▶ **YOUR ASSIGNMENT**: Set down again exactly the lines of the listing below that fall between the line holding "let (core, slot, gen) := handleSlot s h" and the line holding "def granReason : Gran → Nat", inclusive.

▶ **AVAILABLE DATA**:
################
-- ==== Sys2Proof/Machine/Engine.lean ====
section
/-!
DEFINITION. The copy engine's own work (R228-R241): regions (R187), layout records and boxes (R230-R234), what one item of a
request reads and writes, losses (R237), the stamp and the end of a request (R149, R236), and invalidations (R360).
-/
namespace Sys2Proof.Machine

/-- The width of a group (R187). -/
def groupWidth (s : State) (v : Nat) : Nat := (s.who ⟨v, 0, 0⟩).k.width

/-- The region a region word and its handle name (R185, R187). -/
def regionOf (w : Who) (s : State) (x h : Word) : Region :=
  let base := bits x 8 0
  let len := bits x 18 9
  if h = 0 then ⟨w.t.vgid, w.t.layer, base, len, 0⟩
  else
    let (core, slot, _) := handleSlot s h
    let d := slotAt s core slot
    ⟨d.owner.vgid, d.owner.layer, base, len, h⟩

/-- R52 for a region with a handle, whose window must cover its registers (R187): TRAP_INFO of the first failure. DESIGN CHOICE (log 96): the
offset of a region is that of its BASE in the window, 0 where it lies below; 0 too where the check that fails comes before the window's
own, so that a handle of another tenant shows nothing of the slot. -/
def regionFault (w : Who) (s : State) (r : Region) (right : Right) : Option Word :=
  if r.handle = 0 then none
  else
    let (core, slot, _) := handleSlot s r.handle
    let d := slotAt s core slot
    let off := r.base - d.base
    match windowCheck s w r.handle off (max 1 r.len) right with
    | some reason => some (windowInfo reason (if reason < 6 then 0 else off))
    | none => if r.base < d.base then some (windowInfo 0x08 off) else none

/-- The thread and register of word j of a region (R187). -/
def regionWord (r : Region) (j : Nat) : Tid × Nat := (⟨r.vgid, r.layer, j / max 1 r.len⟩, r.base + j % max 1 r.len)

/-- Whether the window of a handle is still open (R54). -/
def handleLive (s : State) (h : Word) : Bool :=
  let (core, slot, gen) := handleSlot s h
  let d := slotAt s core slot
  d.opened && d.gen = gen

/-- Who a request's accesses translate for (R56, R238). -/
def ceCtx (cl : Nat) (r : CeReq) : Ctx := 
  { unit := 1152 + cl, part := r.part, asid := r.asid, world := r.world, house := r.house }

/-- Who item `j` of a request translates for: the request holds its translation (R359). -/
def pieceCtx (cl : Nat) (r : CeReq) (j : Nat) : Ctx := { ceCtx cl r with req := r.order + 1, item := j }

/-- The function that owns a request's launch. -/
def CeReq.owner (r : CeReq) : Nat := if r.pf then 0 else r.vf + 1

/-- The reason an engine read loses with at a bad granule (R237, R290, R291). -/
def granReason : Gran → Nat
  | .uncorrectable => 0x04
  | _ => 0x03

/-- Whether `n` bytes from `va` reach a 64 KiB page. -/
def inPage (page va n : Nat) : Bool := decide (va / 65536 ≤ page) && decide (page ≤ (va + n - 1) / 65536)

/-- Whether an item reads, or with `write` writes, in a 64 KiB page. -/
def CeItem.touches (i : CeItem) (page : Nat) (write : Bool) : Bool :=
  if write then (match i.dst with
    | .mem ps => ps.any (fun q => inPage page q.1 q.2)
    | _ => false)
  else i.src.any (fun x => match x with
    | .mem va n => inPage page va n
    | .kept unit _ _ e => inPage page unit (32 * e + 8)
    | _ => false)

/-- The first item of the run in which a request's stream stays in a page, up to item `j`: where the stream comes back to the page it
translates again (R359). -/
def pieceRun (items : List CeItem) (page : Nat) (write : Bool) : Nat → Nat
  | 0 => 0
  | j + 1 => if (match items[j]? with | some i => i.touches page write | none => false) then pieceRun items page write j else j + 1

/-- The run of a page that the item being performed is in. -/
def runOf (s : State) (c : Ctx) (va : Nat) (need : Need) : Nat :=
  match (s.cluster (c.unit - 1152)).ce.find? (fun r => r.order + 1 = c.req) with
  | some r => pieceRun r.items (va / 65536) need.writes c.item
  | none => 0

/-- The translation that a request holds for a byte (R359). -/
def pieceAt (s : State) (c : Ctx) (va : Nat) (need : Need) : Option Nat :=
  if c.req = 0 then none
  else (s.pieces.find? (fun p => p.req = c.req && p.page = va / 65536 && p.write = need.writes && p.run = runOf s c va need)).map
    (fun p => p.phys + va % 65536)

/-- Hold a translation for a request. -/
def holdPiece (s : State) (c : Ctx) (va pa : Nat) (need : Need) : State :=
  if c.req = 0 then s
  else { s with pieces := s.pieces ++ [{ req := c.req, part := c.part, asid := c.asid, page := va / 65536, write := need.writes,
                                         run := runOf s c va need, phys := pa - va % 65536 }] }

/-- Translate a byte for an engine: a request translates once for each 64 KiB page it is in, and again at the next (R359). -/
def engTranslate (s : State) (c : Ctx) (va : Nat) (need : Need) (sp : Space) : Except TErr (Nat × State) :=
  match pieceAt s c va need with
  | some pa => .ok (pa, s)
  | none => match translate s c va need (some sp) with
    | .ok (pa, s1) => .ok (pa, holdPiece s1 c va pa need)
    | .error e => .error e

/-- Translate every byte of an engine's access. -/
def engRange (s : State) (c : Ctx) (va n : Nat) (need : Need) (sp : Space) : Except (TErr × Nat) (List (Nat × Nat) × State) :=
  rangeWith (fun s va => engTranslate s c va need sp) s va n

/-- The first byte, in the physical pieces of a read, whose granule fails its check. -/
def badPiece (s : State) (ps : List (Nat × Nat)) : Option (Nat × Gran) :=
  ps.findSome? (fun p => (badAt s p.1 p.2).map (fun b => (p.1 + b.1, b.2)))

/-- What made an engine's access fail is counted for function `f`, where it is an integrity event (R292, R353). -/
def engCount (s : State) (c : Ctx) (f va n : Nat) (need : Need) (sp : Space) : State :=
  match engRange s c va n need sp with
  | .error e => walkCharge s f e.1
  | .ok (ps, s1) => match (if need.writes then none else badPiece s1 ps) with
    | some (pa, g) => countGran s f c.part pa g
    | none => s

/-- A read of `n` bytes by an engine: the bytes, or the reason it fails (R237). -/
def engRead (s : State) (c : Ctx) (va n : Nat) (sp : Space) : Except Nat (List Byte × State) :=
  match engRange s c va n .engRead sp with
  | .error e => .error e.1.reason
  | .ok (ps, s1) =>
    match badPiece s1 ps with
    | some (_, g) => .error (granReason g)
    | none => .ok (ps.flatMap (fun p => physRead s1 p.1 p.2), s1)

/-- What an attempt at an item gives. -/
inductive ItemOut (α : Type) where
  | ok (x : α)
  /-- The word is PEND; the wait for one in a window, which is named, is bounded (R46). -/
  | pend (window : Option (Tid × Nat))
  /-- Held by a cut or behind an earlier write. -/
  | blocked
  | fault (reason : Nat)

/-- A register word as an engine reads it (R40, R249, R288, log 19). -/
def wordRead (s : State) (t : Tid) (r : Nat) (window : Bool) : ItemOut (List Byte × State) :=
  let x := regGet s t r
  match x.tag with
  | .pend =>
    if (s.group t.vgid).conveying || (look s.groups t.vgid).isNone then .fault (bits s.free.1 6 0) else .pend (if window then some (t, r) else none)
  | .poison => .fault 0x08
  | _ =>
    let es := eccAt s t r 1
    if es.any (·.2) then .fault 0x04
    else .ok (bytesOf [x.val], if es.isEmpty then s else eccRead s (s.who t).k.owner t t es)

/-- The kept value, of the two of a group, that stands at a position; none where the position holds a zero (R233). -/
def keptValue (md g pos : Nat) : Option Nat :=
  if pos = md / 2 ^ (4 * g) % 4 then some 0 else if pos = md / 2 ^ (4 * g + 2) % 4 then some 1 else none

/-- One source of an item. -/
def srcRead (s : State) (c : Ctx) (sp : Space) : CeSrc → ItemOut (List Byte × State)
  | .bytes b => .ok (b, s)
  | .mem va n => match engRead s c va n sp with
    | .ok x => .ok x
    | .error r => .fault r
  | .reg t r => wordRead s t r false
  | .win h t r => if handleLive s h then wordRead s t r true else .fault 0x0A
  | .kept unit g pos e =>
    match engRead s c (unit + 32 * e) 8 sp with
    | .error r => .fault r
    | .ok (m, s1) =>
      let md := ofBytes m
      if md / 2 ^ (4 * g + 2) % 4 ≤ md / 2 ^ (4 * g) % 4 then .fault 0x05
      else match keptValue md g pos with
        | some i => (match engRead s1 c (unit + e * (2 * g + i)) e sp with
          | .ok x => .ok x
          | .error r => .fault r)
        | none => .ok (List.replicate e 0, s1)

/-- All sources of an item, joined. -/
def srcsRead (s : State) (c : Ctx) (sp : Space) : List CeSrc → ItemOut (List Byte × State)
  | [] => .ok ([], s)
  | x :: r =>
    match srcRead s c sp x with
    | .ok (b, s1) => match srcsRead s1 c sp r with
      | .ok (bs, s2) => .ok (b ++ bs, s2)
      | o => o
    | o => o

/-- The physical pieces of a memory destination, up to the first that fails (R237), engine writes reaching the wings (R238). -/
def dstPhys (s : State) (c : Ctx) (sp : Space) : List (Nat × Nat) → List (Nat × Nat) × Option Nat × State
  | [] => ([], none, s)
  | (va, n) :: r =>
    match engRange s c va n .engWrite sp with
    | .error e => ([], some e.1.reason, s)
    | .ok (ps, s1) =>
      let (qs, f, s2) := dstPhys s1 c sp r
      (ps ++ qs, f, s2)

/-- Perform consecutive bytes into physical pieces. -/
def performPieces (s : State) : List (Nat × Nat) → List Byte → State
  | [], _ => s
  | (pa, n) :: r, bs => performPieces (performBytes s pa (bs.take n)) r (bs.drop n)

/-- The front and wings frame a request's page has now (R238, R251). -/
def pageLeaf (s : State) (c : Ctx) (va : Nat) : Option Leaf :=
  match walk s c va with
  | .ok l => some l
  | .error _ => none

/-- The physical bytes that a WOPEN has still to copy to: the rest of its 64 KiB page in the frame it holds for it, where it holds one, and
the pages after it in the wings frame that its entry names now (R251, R359). -/
def wopenRest (s : State) (cl : Nat) (r : CeReq) : List (Nat × Nat) :=
  let edge := r.counted / 65536 * 65536 + 65536
  let held := (pieceAt s (pieceCtx cl r 0) (r.record + r.counted) .engWrite).map (fun pa => (pa, edge - r.counted))
  match pageLeaf s (ceCtx cl r) r.record with
  | some l =>
    let size := leafSize l.lvl
    held.getD (l.wings + r.counted, edge - r.counted) :: (if edge < size then [(l.wings + edge, size - edge)] else [])
  | none => held.toList

/-- Whether an earlier WOPEN has still to copy a granule that `n` physical bytes reach (R251). -/
def wopenHolds (s : State) (order pa n : Nat) : Bool :=
  s.clusters.any (fun x => x.2.ce.any (fun (r : CeReq) =>
    r.kind = .wopen && r.st.live && r.order < order && (wopenRest s x.1 r).any (fun p => meets s pa n p.1 p.2)))

/-- A write of a memory destination that must wait (R251). -/
def dstBlocked (s : State) (order : Nat) (ps : List (Nat × Nat)) : Bool := ps.any (fun p => wopenHolds s order p.1 p.2)

/-- Where a memory destination of item j lies, if the request holds every translation of it. -/
def heldDst (s : State) (cl : Nat) (r : CeReq) (j : Nat) (ps : List (Nat × Nat)) : Option (List (Nat × Nat)) :=
  let c := pieceCtx cl r j
  ps.foldr (fun p acc => match pieceAt s c p.1 .engWrite, pieceAt s c (p.1 + p.2 - 1) .engWrite, acc with
    | some a, some b, some l => some ((if p.1 / 65536 = (p.1 + p.2 - 1) / 65536 then [(a, p.2)]
        else [(a, 65536 - p.1 % 65536), (b / 65536 * 65536, (p.1 + p.2) % 65536)]) ++ l)
    | _, _, _ => none) (some [])

/-- An outbound item that can no longer fail: its words have been read and its destination is translated. -/
def itemSure (s : State) (cl : Nat) (r : CeReq) (j : Nat) (i : CeItem) : Option (List (Nat × Nat)) :=
  match i.dst with
  | .mem ps => if i.src.all (fun x => match x with | .bytes _ => true | _ => false) then heldDst s cl r j ps else none
  | _ => none

/-- Whether an outbound item, whose destination is `qs`, must wait for one before it: for one that can still fail, so that no byte from a
faulting piece on is written (R237), and for one that writes a byte of its own, since of two positions with one element the higher is
written last (R232); else payload writes have no order (R149, log 75). -/
def itemBehind (s : State) (cl : Nat) (r : CeReq) (j : Nat) (qs : List (Nat × Nat)) : Bool :=
  (r.items.take j).zipIdx.any (fun x => !x.1.done && match itemSure s cl r x.2 x.1 with
    | some ps => ps.any (fun p => qs.any (fun q => meets s p.1 p.2 q.1 q.2))
    | none => true)

/-- A ticket or stamp (R188). -/
def ticketVal (fault : Bool) (reason flags cl seq : Nat) : DWord :=
  BitVec.ofNat 64 ((if fault then 2 ^ 63 else 0) + reason % 128 * 2 ^ 56 + flags % 64 * 2 ^ 50 + cl % 64 * 2 ^ 44 + seq % 2 ^ 44)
################
▶ **FINISHED TASK**:
  let (core, slot, gen) := handleSlot s h
  let d := slotAt s core slot
  d.opened && d.gen = gen

/-- Who a request's accesses translate for (R56, R238). -/
def ceCtx (cl : Nat) (r : CeReq) : Ctx := 
  { unit := 1152 + cl, part := r.part, asid := r.asid, world := r.world, house := r.house }

/-- Who item `j` of a request translates for: the request holds its translation (R359). -/
def pieceCtx (cl : Nat) (r : CeReq) (j : Nat) : Ctx := { ceCtx cl r with req := r.order + 1, item := j }

/-- The function that owns a request's launch. -/
def CeReq.owner (r : CeReq) : Nat := if r.pf then 0 else r.vf + 1

/-- The reason an engine read loses with at a bad granule (R237, R290, R291). -/
def granReason : Gran → Nat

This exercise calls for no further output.